One little thing I am afraid is that you want to test different "creatives"/banners/images/html-banners on different sections of a product page for example, you should write this 20 lines of code on each zone that has multiple variants to choose. So, it will be quite messy inside the script source that generates that specific web page.
The approach using SaaS that uses section-divs where you upload creatives/banners/images it's easier than writing 20 lines of codes for each zone that we want to test especially if you are not a programmer, or you cannot hire one for this task. The reports are also nice.. but, this programming approach you are proposing is quite cost effective I suppose.
Anyway it's worthing to explore this solution. Could be more cost effective for many little A/B tests.
Nice article! Thx.
PS. Sorry for my English as I'm not a native English speaking guy.
This is kinda like quick sort. In most cases, with a random distribution, it will run O(n log (n) ), but in the worst case, mathematically, it's O(n^2). I think the algorithm described above could really make great improvements over the current standard A/B testing, but anyone that uses it needs to know the pros and cons so that it can be tweaked properly. In some cases, maybe the 90-10 split could be more optimized at 20-80 or 30-70. It really depends on what kind of data you have and finding a "sweet spot" for it. With careful analysis of the specific application, it could prove to be very powerful... but you do have know what's going on and make accurate assumptions about the data. The situation that I thought of where this would not be optimal is if you have a lot of data initially for on of the tests that doesn't match the eventual CTR after x number of views.

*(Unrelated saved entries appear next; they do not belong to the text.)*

/-- A fault before its record is written (R389, R396). -/
structure FaultInfo where
  cause    : Byte
  faddr    : DWord
  pc       : PC
  lease    : Word := 0
  ucause   : Byte := 0
  deferred : Bool := false
  engine   : Bool := false
  /-- An engine command that stalls for service (R239, R396). -/
  stalls   : Bool := false
  /-- The chunk, where the fault is a helper's (R187). -/
  chunk    : Option Nat := none
  /-- The thread a record of an engine command names (R239). -/
  thread   : Nat := 0
  /-- The fault address is the VA of an access, not of a local-store byte or of code to run next (R395, R400). -/
  global   : Bool := false
  /-- The lanes that it concerns had different causes (R393). -/
  mixed    : Bool := false
  /-- The path it arose on, where a split has since moved its lanes to another entry (R396, R419). -/
  origin   : Option Nat := none
  /-- It is no fault yet: the check waits for this line of a borrowed entry, with a page-table entry (R330, R353). -/
  waits    : Option (Nat × Nat) := none
  /-- The model's name for the moment a deferred fault arose: deferred faults are raised in this order (R397). -/
  arose    : Nat := 0
  /-- The commands an engine fault concerns: their tags, their tiles and whether they count on tt or cp (R239). -/
  tags     : List Nat := []
  tiles    : List Nat := []
  onTt     : Bool := false
  onCp     : Bool := false
  /-- The command, by its name: faults of one group are raised in enqueue order (R239). -/
  cmd      : Nat := 0
deriving DecidableEq, Repr

/-- What a log entry of Fomar is about (R432). -/
inductive LogKind where
  /-- An access at a line of memory. -/
  | mem
  /-- An access at a scratchpad line of an allocation. -/
  | scratch (alloc : Nat)
  /-- A read of a borrowed line of a Booth entry. -/
  | borrowed (entry : Nat)
  /-- A `recruit` result. -/
  | recruit
  /-- A completion of a tile task or a copy. -/
  | command
  /-- A completion of a service call: its value is STATUS and ARG0 to ARG5. -/
  | call
deriving DecidableEq, Repr

/-- Why a path stands at an instruction or boundary without issuing it (R70, R191, R379, R391). -/
inductive Stall where
  /-- Interlocked registers (R70). -/
  | interlock (regs : List Reg)
  /-- A counter above the value the instruction waits for (R41, R210). -/
  | counter (c : Ctr) (limit : Nat)
  /-- The limit of a completion tag (R226). -/
  | tag (t : Nat)
  /-- Something read in borrowed memory, whose line is on its way: a record, a header, a page-table entry (R215, R278, R330, R359). -/
  | line (entry line : Nat)
  /-- Lines that the instruction reads at issue and whose turn under replay has not come (R433). -/
  | turn (lines : List (LogKind × Nat))
  /-- `cwin`: the ld, st and at counters of the group (R217). -/
  | idle
  /-- `ctxkill`: launches of a context that have not drained (R276). -/
  | context (ctx : Nat)
  /-- A full launch queue (R245). -/
  | queue (n : Nat)
  /-- Waiting for operations and commands: a release, `tlbi`, `cwin`, `xpat`, `vdtab` (R199, R271; log 9). -/
  | drain (ids : List Nat)
  /-- Parked in `bar.wait` (R207). -/
  | barrier
  /-- Parked in `rclaim` (R212). -/
  | claim
  /-- A fault split that waits for path entries, and for a ring slot where the flag says so (R391). -/
  | split (entries : Nat) (slot : Bool)
  /-- `hjoin` waiting for chunks or for the recruiter frame (R184). -/
  | join
  /-- `exit` of a helper waiting for its counters (R182). -/
  | chunk
  /-- `wfi` (R275). -/
  | wfi
  /-- A referred fault that waits for a ring slot (R419). -/
  | refer (f : FaultInfo)
deriving DecidableEq, Repr

/-- Where a path stands between and inside its clauses (R52, R159, R375 to R380). -/
inductive Phase where
  /-- At a clause boundary, before the steps of R159. -/
  | boundary
  /-- After R159, at the header's check (R52 step 1). -/
  | header
  /-- Past step 1, a WAIT condition not met (R52 step 2). -/
  | waiting
  /-- Every WAIT condition met: ready to be selected (R375). -/
  | armed
  /-- Selected for its next clause (R376). -/
  | selected
  /-- Its clause fetch missed (R380). -/
  | missed
  /-- Issuing the words of its clause. -/
  | issuing
  /-- Stalled at the next word (R379). -/
  | stalled (why : Stall)
  /-- A stall has cleared; waiting to be selected again (R375). -/
  | resumable
  /-- A restartable path that waits for service under a handle (R177, R418). -/
  | held (handle : Nat) (info : FaultInfo)
deriving DecidableEq, Repr
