/-- The place of a write whose core is another now, so that its selection there says nothing (R21). -/
def Stamp.settled (a : Stamp) : Stamp := { seq := a.seq }

/-- A write whose core is another now. -/
def PendWrite.settled (w : PendWrite) : PendWrite := { w with seq := w.seq.settled }

/-- An instruction that issues at a place sees what one that issued at another did: one of its own path, or in an earlier cycle (R256). -/
def Stamp.seenBy (a b : Stamp) : Bool := !(a.pick != 0 && a.pick == b.pick && a.idx != b.idx) || a.off < b.off

/-- The versions of a table, newest first. -/
def Table.versions (t : Table) : List TableVersion := { launch := t.launch, seq := t.seq, entries := t.entries } :: t.past

/-- A table as an instruction that issues at a place sees it (R256). -/
def Table.seenAt (t : Table) (seq : Stamp) : Option TableVersion := t.versions.find? fun v => v.seq.seenBy seq

/-- A table replaced at a place of the issue order: what paths that issue in the same cycle, or in one before it, still see is kept
beneath, and so is a replacement that a co-selected path has made later in that order (R256). -/
def replaceTable (t : Option Table) (launch : Nat) (seq : Stamp) (entries : List (BitVec 16)) : Table :=
  let vs := (t.map Table.versions).getD []
  let later := vs.takeWhile fun v => !v.seq.before seq
  let all := later ++ { launch := launch, seq := seq, entries := entries } :: vs.drop later.length
  let kept := all.takeWhile fun v => seq.pick != 0 && v.seq.pick == seq.pick
  match kept ++ (all.drop kept.length).take 1 with
  | v :: rest => { launch := v.launch, entries := v.entries, seq := v.seq, past := rest }
  | [] => { launch := launch, entries := entries, seq := seq }

/-- The group with a g register written, unless a write later in issue order already stands there (R21). -/
def Group.putG (g : Group) (r : Nat) (x : DWord) (seq : Stamp) : Group :=
  if (Assoc.getD g.stamps r {}).before seq then { g with g := Assoc.put 0 g.g r x, stamps := Assoc.set g.stamps r seq } else g

/-- The state with a g register written, unless a write later in issue order already stands there; g63 discards (R21, R24). -/
def State.putG (s : State) (a : Agent) (r : Nat) (x : DWord) (seq : Stamp) : State :=
  if r = 63 then s
  else match a with
  | .path c sl _ => s.modGroup c sl fun g => g.putG r x seq
  | .helper _ _ => s
  | .steward k => s.modSteward k fun w => { w with g := Assoc.put 0 w.g r x }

An important feature of A/B tools is that a specific user always see the same option, so they avoid the "It was not like this yesterday" effect.
You should check Webtrends Optimize, that one is a really innovative tool. It not only selects the best option to your average audience but also selects the best option for different types of users, based on where they come from for example.
In your example where A is initially unpopular, B will then be shown, but *only for as long as it's successful*. If it's not popular either then its expectation will very rapidly decrease until A starts getting shown again.
All other things being equal, this method will show you which option gives you the best CTR, which is all you really care about anyway.
Be really keen to understand this further. Would it be possible to drop you an email? if you drop me an email with my name followed by an "at" symbol and end with gmail period com. I'll respond.
There's a startup called Conductrics that's doing this as a service. Really cool stuff, especially when I have no formal background in statistical modeling.